/-- Whether strand k may issue in a cycle in which the given strands have: at most two strands of a tile do, each once (R20). -/
def mayIssue (used : List Nat) (k : Nat) : Bool :=
  !used.contains k && decide ((used.filter fun j => tileOf j == tileOf k).length < 2)

/-- The nanoseconds that pass before a move. -/
def Move.wait : Move → Nat
  | .issue _ n | .event _ n | .engRead _ _ _ n | .engHold _ n | .engUnit _ _ n | .outside _ n => n

/-- A move with another wait before it. -/
def Move.withWait (m : Move) (n : Nat) : Move :=
  match m with
  | .issue k _ => .issue k n
  | .event i _ => .event i n
  | .engRead c a k _ => .engRead c a k n
  | .engHold c _ => .engHold c n
  | .engUnit c a _ => .engUnit c a n
  | .outside q _ => .outside q n

/-- Of a list of moves, of which t nanoseconds have passed, those that come in the present cycle of die d, whose counter stands at c and
goes by f in a nanosecond; used are the strands that have issued in it. A strand that may not issue in it begins the next one. -/
def inCycle (d c f : Nat) : Nat → List Nat → List Move → List Move
  | _, _, [] => []
  | t, used, m :: r =>
    let t := t + m.wait
    if (c + t * f) / 1000 ≠ c / 1000 then []
    else match m with
      | .issue k _ =>
        if dieOfStrand k ≠ d then m :: inCycle d c f t used r
        else if mayIssue used k then m :: inCycle d c f t (k :: used) r else []
      | _ => m :: inCycle d c f t used r

/-- The moves of the schedule that come in the present cycle of die d. -/
def State.sameCycle (s : State) (d : Nat) : List Move := inCycle d (s.die d).cycles (s.mdie d).freq.toNat 0 s.issuedNow s.plan

/-- Whether a strand waits in SETVL for a lane group. -/
def Strand.isStalled (x : Strand) : Bool :=
  match x.run with
  | .stalled _ _ _ => true
  | _ => false

/-- Whether a move has strand j make an allocation: it issues an instruction of the kind, or, where retries count, it is stalled in SETVL
and tries again. -/
def State.allocates (s : State) (same : IWord → Bool) (retries : Bool) (j : Nat) : Move → Bool
  | .issue k _ => k == j && (s.strand j).run == .running && (s.wordAt j).any same
  | .event (.setvlRetry k) _ => retries && k == j && (s.strand j).isStalled
  | _ => false

/-- The move, to come in this cycle, of the lowest-numbered strand of strand k's tile that makes an allocation of the kind, SETVL or ACCON,
before strand k: one with a lower number. Allocations take strands that arrive together in ascending order (R20, R33, R188). -/
def State.before (s : State) (k : Nat) (same : IWord → Bool) (retries : Bool) : Option Move :=
  ((List.range (k % 4)).map fun i => k - k % 4 + i).findSome? fun j => (s.sameCycle (dieOfStrand k)).find? (s.allocates same retries j)

/-- A list of moves without a move of it, whose wait passes before the next one. -/
def takeOut (m : Move) : List Move → List Move
  | [] => []
  | x :: r => if x = m then (match r with | y :: l => y.withWait (m.wait + y.wait) :: l | [] => []) else x :: takeOut m r

/-- The state in which move m comes first, and then the issue of the strand whose turn it was. -/
def State.yieldTo (s : State) (m : Move) : State :=
  { s with plan := m.withWait 0 :: .issue s.cur 0 :: takeOut m s.plan, issued := s.issued.filter fun e => e.1 != s.cur }

/-- AtomicOr(a, x) of R114. -/
def State.atomicOr (s : State) (c : Ctx) (va : Word) (x : Word) : Res Unit :=
  (s.atomic c va 8 fun old => some ((BitVec.ofNat 64 old ||| x).toNat)).bind fun _ s => .ok () s

/-- Decrement(c) of R36: a counter at zero is left alone, and counted where that is found. -/
def State.decrement (s : State) (c : Ctx) (va : Word) : Res Unit :=
  (s.atomic c va 8 (fun old => if old % 2 ^ 32 = 0 then none else some (old - 1))
    fun s => s.count (dieOf c.tile) .underflow).bind fun _ s => .ok () s

end Sys2Proof.Machine
end

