-- ==== Sys2Proof/Machine/ScalarFp.lean ====
section
/-!
DEFINITION. Scalar floating point, major 0x0E: R126 to R129. No condition traps; flags go into STATUS.FFLAGS.
-/

namespace Sys2Proof.Machine

/-- The format that the P bit names (R127). -/
def precFmt : FPrec → Fmt
  | .f64 => fp64
  | .f32 => fp32

/-- The code that a g register holds in a precision: FP32 ignores bits [63:32] (R126). -/
def fpCode (p : FPrec) (x : Word) : Nat := field x 0 (precFmt p).bits

/-- The code of g register r in a precision. -/
def State.fpReg (s : State) (p : FPrec) (r : Reg) : Nat := fpCode p (s.readG r)

/-- The rounding mode of scalar floating point: VCFG.RM, SR as RNE (R78). -/
def State.mode (s : State) : RMode := rmode s.me.rm

/-- A code, zero-extended, into g register d, with flags raised; next instruction (R126). -/
def State.fpNext (s : State) (d : Reg) (r : Nat × Flags) : Host.Outcome State Fault Refusal :=
  (s.raiseScalar r.2).setNext d (BitVec.ofNat 64 r.1)

/-- A two-operand operation on codes of the form's format. -/
def State.fpBinary (s : State) (p : FPrec) (d a b : Reg) (f : Fmt → RMode → Nat → Nat → Nat × Flags) :
    Host.Outcome State Fault Refusal :=
  s.fpNext d (f (precFmt p) s.mode (s.fpReg p a) (s.fpReg p b))

/-- A one-operand operation on codes of the form's format. -/
def State.fpUnary (s : State) (p : FPrec) (d a : Reg) (f : Fmt → RMode → Nat → Nat × Flags) :
    Host.Outcome State Fault Refusal :=
  s.fpNext d (f (precFmt p) s.mode (s.fpReg p a))

/-- a × b + d with one rounding, or a × b − d with sub (R127). -/
def State.fpFused (s : State) (p : FPrec) (d a b : Reg) (sub : Bool) : Host.Outcome State Fault Refusal :=
  let f := precFmt p
  let c := f.decode (s.fpReg p d)
  s.fpNext d (f.fmaV s.mode (f.decode (s.fpReg p a)) (f.decode (s.fpReg p b)) (if sub then c.neg else c))

/-- A comparison: 1 or 0, with NV for a NaN operand where nv says so (R128). -/
def Fmt.compare (f : Fmt) (nv : Bool) (rel : FVal → FVal → Bool) (a b : Nat) : Nat × Flags :=
  let x := f.decode a
  let y := f.decode b
  if x.isNan || y.isNan then (0, nvIf nv) else (if rel x y then 1 else 0, 0)

/-- FADD (R127). -/
def execFadd (p : FPrec) (d a b : Reg) (s : State) : Host.Outcome State Fault Refusal := s.fpBinary p d a b Fmt.addF

/-- FSUB (R127). -/
def execFsub (p : FPrec) (d a b : Reg) (s : State) : Host.Outcome State Fault Refusal := s.fpBinary p d a b Fmt.subF

/-- FMUL (R127). -/
def execFmul (p : FPrec) (d a b : Reg) (s : State) : Host.Outcome State Fault Refusal := s.fpBinary p d a b Fmt.mulF

/-- FDIV (R127). -/
def execFdiv (p : FPrec) (d a b : Reg) (s : State) : Host.Outcome State Fault Refusal := s.fpBinary p d a b Fmt.divF

/-- FSQRT (R127). -/
def execFsqrt (p : FPrec) (d a : Reg) (s : State) : Host.Outcome State Fault Refusal := s.fpUnary p d a Fmt.sqrtF

/-- FMIN (R127). -/
def execFmin (p : FPrec) (d a b : Reg) (s : State) : Host.Outcome State Fault Refusal :=
  s.fpBinary p d a b fun f _ x y => (f.minF x y, 0)

/-- FMAX (R127). -/
def execFmax (p : FPrec) (d a b : Reg) (s : State) : Host.Outcome State Fault Refusal :=
  s.fpBinary p d a b fun f _ x y => (f.maxF x y, 0)

/-- FMAC: a × b + d (R127). -/
def execFmac (p : FPrec) (d a b : Reg) (s : State) : Host.Outcome State Fault Refusal := s.fpFused p d a b false

/-- FMSC: a × b − d (R127). -/
def execFmsc (p : FPrec) (d a b : Reg) (s : State) : Host.Outcome State Fault Refusal := s.fpFused p d a b true

/-- FCMPEQ; a NaN operand gives 0 and no flag (R128). -/
def execFcmpeq (p : FPrec) (d a b : Reg) (s : State) : Host.Outcome State Fault Refusal :=
  s.fpBinary p d a b fun f _ => f.compare false FVal.eq

/-- FCMPLT; a NaN operand gives 0 and raises NV (R128). -/
def execFcmplt (p : FPrec) (d a b : Reg) (s : State) : Host.Outcome State Fault Refusal :=
  s.fpBinary p d a b fun f _ => f.compare true FVal.lt

/-- FCMPLE; a NaN operand gives 0 and raises NV (R128). -/
def execFcmple (p : FPrec) (d a b : Reg) (s : State) : Host.Outcome State Fault Refusal :=
  s.fpBinary p d a b fun f _ => f.compare true fun x y => !y.lt x

/-- FKIND: the kind mask, no flag (R128). -/
def execFkind (p : FPrec) (d a : Reg) (s : State) : Host.Outcome State Fault Refusal :=
  s.fpUnary p d a fun f _ x => (f.kind x, 0)

/-- A narrowing into a 64-bit integer, in the mode of VCFG or, with rtz, toward zero (R129). -/
def State.fpToInt (s : State) (p : FPrec) (rtz signed : Bool) (d a : Reg) : Host.Outcome State Fault Refusal :=
  let r := satInt signed 64 (if rtz then .rtz else s.mode) ((precFmt p).decode (s.fpReg p a))
  s.fpNext d (r.code, r.flags)

/-- FCVTI (R129). -/
def execFcvti (p : FPrec) (rtz : Bool) (d a : Reg) (s : State) : Host.Outcome State Fault Refusal :=
  s.fpToInt p rtz true d a

/-- FCVTIU (R129). -/
def execFcvtiu (p : FPrec) (rtz : Bool) (d a : Reg) (s : State) : Host.Outcome State Fault Refusal :=
  s.fpToInt p rtz false d a

/-- FCVTF: a signed integer rounded into the format (R127). -/
def execFcvtf (p : FPrec) (d a : Reg) (s : State) : Host.Outcome State Fault Refusal :=
  s.fpNext d ((precFmt p).round s.mode (.ofInt (s.readG a).toInt))

/-- FCVTFU: an unsigned integer rounded into the format (R127). -/
def execFcvtfu (p : FPrec) (d a : Reg) (s : State) : Host.Outcome State Fault Refusal :=
  s.fpNext d ((precFmt p).round s.mode (.ofInt (s.readG a).toNat))

/-- FCVTP: .f64 widens an FP32 exactly; .f32 narrows an FP64 by R80 (R127). -/
def execFcvtp (p : FPrec) (d a : Reg) (s : State) : Host.Outcome State Fault Refusal :=
  match p with
  | .f64 => s.fpNext d ((fp64.round .rne (fp32.decode (s.fpReg .f32 a))).1, 0)
  | .f32 =>
    let r := fp32.sat s.mode (fp64.decode (s.fpReg .f64 a))
    s.fpNext d (r.code, r.flags)

/-- FCOPYS: a with the sign of b; bits copied, no flag (R127). -/
def execFcopys (p : FPrec) (d a b : Reg) (s : State) : Host.Outcome State Fault Refusal :=
  s.fpBinary p d a b fun f _ x y => (f.copySign false x y, 0)

/-- FCOPYSN: a with the inverse of the sign of b; bits copied, no flag (R127). -/
def execFcopysn (p : FPrec) (d a b : Reg) (s : State) : Host.Outcome State Fault Refusal :=
  s.fpBinary p d a b fun f _ x y => (f.copySign true x y, 0)

end Sys2Proof.Machine
end

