-- ==== Sys2Proof/Machine/Stream.lean ====
section
/-!
DEFINITION. Stream ports: patterns (R61, R62), SBIND with its range reservation (R222, R333, R393), SREL and TBAR (R224),
what the streams do (R249, R251), and the split of a reservation (R223, R394).
-/

namespace Sys2Proof.Machine

/-! ## Patterns (R61, R62) -/

/-- Trip count of level i. -/
def tripCount (w : Vector Word 8) (i : Nat) : Nat := field w[1] (16 * i) 16

/-- Bytes of an element. -/
def elemBytes (w : Vector Word 8) : Nat := 2 ^ field w[3] 32 2

/-- The number of elements of a pattern. -/
def elemCount (w : Vector Word 8) : Nat := tripCount w 0 * tripCount w 1 * tripCount w 2 * tripCount w 3

/-- A signed 32-bit stride. -/
def strideAt (x : Word) (lo : Nat) : Word := sext (BitVec.ofNat 32 (field x lo 32))

/-- The address of the first element of row r: the rows are the innermost, contiguous runs, in order. -/
def rowAddr (w : Vector Word 8) (r : Nat) : Word :=
  let d1 := r % tripCount w 1
  let d2 := r / tripCount w 1 % tripCount w 2
  let d3 := r / (tripCount w 1 * tripCount w 2)
  BitVec.ofNat 64 (field w[0] 0 57) + BitVec.ofNat 64 d1 * strideAt w[2] 0 + BitVec.ofNat 64 d2 * strideAt w[2] 32 +
    BitVec.ofNat 64 d3 * strideAt w[3] 0

/-- The address of element k (R62). -/
def elemAddr (w : Vector Word 8) (k : Nat) : Word :=
  rowAddr w (k / tripCount w 0) + BitVec.ofNat 64 (k % tripCount w 0 * elemBytes w)

/-- The rows of a pattern as spans (address, bytes); none when a count is zero. -/
def rowSpans (w : Vector Word 8) : List (Nat × Nat) :=
  if elemCount w = 0 then []
  else (List.range (tripCount w 1 * tripCount w 2 * tripCount w 3)).map fun r =>
    ((rowAddr w r).toNat, tripCount w 0 * elemBytes w)

/-- The range of a pattern: the lowest byte it touches and the byte after the highest (R222). -/
def spanRange : List (Nat × Nat) → Option (Nat × Nat)
  | [] => none
  | (a, n) :: l => match spanRange l with
    | none => some (a, a + n)
    | some (lo, hi) => some (min a lo, max (a + n) hi)

/-- The lowest byte of the 4 KiB granule g that the spans touch. -/
def lowestTouched (g : Nat) : List (Nat × Nat) → Option Nat
  | [] => none
  | (a, n) :: l =>
    let lo := max a (0x1000 * g)
    let r := lowestTouched g l
    if lo < min (a + n) (0x1000 * g + 0x1000) then some (match r with | some x => min lo x | none => lo) else r

/-- The 4 KiB granules that the spans touch, in rising order, each with its lowest touched byte. -/
def touchedGranules (l : List (Nat × Nat)) : List (Nat × Nat) :=
  match spanRange l with
  | none => []
  | some (lo, hi) => (List.range (hi / 0x1000 + 1 - lo / 0x1000)).filterMap fun i =>
      (lowestTouched (lo / 0x1000 + i) l).map fun a => (lo / 0x1000 + i, a)

/-! ## SBIND (R222, R393) -/

/-- A descriptor's fields (R61, R221). -/
def streamOk (w : Vector Word 8) (gen : Bool) : Bool :=
  field w[0] 57 7 == 0 && field w[3] 34 30 == 0 && field w[3] 32 2 != 3 && field w[4] 62 2 != 3 &&
  field w[4] 56 5 == 0 && field w[4] 0 52 == 0 && w[5] == 0 && w[6] == 0 && w[7] == 0 && !(gen && w[4].getLsbD 61)
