/-- The scalar part of a strand restored from a record: it returns to EPC at user level, and its task has the level at which it is
placed (R380, R383). The registers that a forced pre-emption left partly loaded are busy in VPI until the load, at its counters,
completes (R163). -/
def State.restoreScalars (s : State) (c : SavedCtx) (level : BitVec 2) (x : Strand) : Strand :=
  let w := s.recordWord c
  let pc := w 0x140 &&& addrMask
  let t : Task :=
    { id := c.task, words := Vector.ofFn fun i : Fin 8 => w (0x1C0 + 8 * i.val), level := level,
      gang := c.gang }
  let st := w 0x148
  let ew : Width := [Width.w8, .w16, .w32, .w64, .w4, .w6].getD (field (w 0x150) 8 3) .w64
  let scope (k : Nat) : Scope := (List.range 11).foldl (fun m i => m.setWord i (w (0x400 + 88 * k + 8 * i))) Scope.empty
  let x : Strand :=
    { x with
      run := .running, pc := pc, epc := pc,
      g := Vector.ofFn fun i : Fin 32 => if i.val = 0 then 0 else w (0x40 + 8 * i.val)
      m := Vector.ofFn fun i : Fin 8 => BitVec.ofNat 4096 (leNat (memGetBytes s.mem (c.record + 0x1000 + 512 * i.val) 512))
      v := Vector.replicate 32 0, vl := field (w 0x160) 0 13, ew := ew, rm := BitVec.ofNat 3 (field (w 0x150) 0 3),
      empty := (w 0x158).getLsbD 8, vflags := BitVec.ofNat 6 (field (w 0x158) 0 6), vpi := 0,
      pl := false, ppl := false, ss := st.getLsbD 12, pss := st.getLsbD 12, ta := false,
      fflags := BitVec.ofNat 6 (field st 0 6), eeos := (w 0x190).getLsbD 9, rflags := BitVec.ofNat 6 (field (w 0x190) 16 6),
      rngSeed := w 0x168, rngCtr := w 0x170, trow := BitVec.ofNat 6 (field (w 0x188) 0 6),
      scopes := Vector.ofFn fun i : Fin 16 => scope i.val,
      root := BitVec.ofNat 40 (field (w 8) 12 40), asid := BitVec.ofNat 16 (field (w 0) 32 16), resv := none,
      task := some t, pend := s.restorePending c, resume := true, outst := [], lost := none, engwait := false, asked := [],
      walks := [], kept := [], part := none, partly := 0, begun := none, reqAt := none }
  let x := (x.setTlg 0 (w 0x178)).setTlg 4 (w 0x180)
  let midway := x.tlg.any (fun n => n != 0) || x.trow != 0
  { x with partly := if x.tlg.all (· == 0) then 0 else c.partly, pend := if midway then x.pend else x.pend.arrived }

/-- The vector registers of lgn slots read back from a record (R383). -/
def State.savedVectors (s : State) (c : SavedCtx) (lgn : Nat) : Vector VReg 32 :=
  Vector.ofFn fun k : Fin 32 => BitVec.ofNat 16384 ((List.range lgn).foldl (fun v j =>
    v + leNat (memGetBytes s.mem (c.record + 0x2000 + 8192 * j + 256 * k.val) 256) <<< (2048 * j)) 0)

/-- The lane slices of the groups taken read back from a record, slot j into the j-th group (R383). -/
def State.restoreSlices (s : State) (t : Nat) (c : SavedCtx) (groups : List Nat) : State :=
  groups.zipIdx.foldl (fun s g => (List.range 4).foldl (fun s i =>
    let v : Slice := BitVec.ofNat 32768 (leNat (memGetBytes s.mem (c.record + 0x1_2000 + 16384 * g.2 + 4096 * i) 4096))
    s.mapTile t fun y => { y with slices := y.slices.setIfInBounds (4 * g.1 + i) v }) s) s
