-- ==== Sys2Proof/Machine/Dispatch.lean ====
section
/-!
DEFINITION. The dispatch: one arm for each constructor of Instr.
-/

namespace Sys2Proof.Machine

* What you are asked to do
Once the lines holding the word "match" in the material above are counted, report that number by itself.

* Task solution
8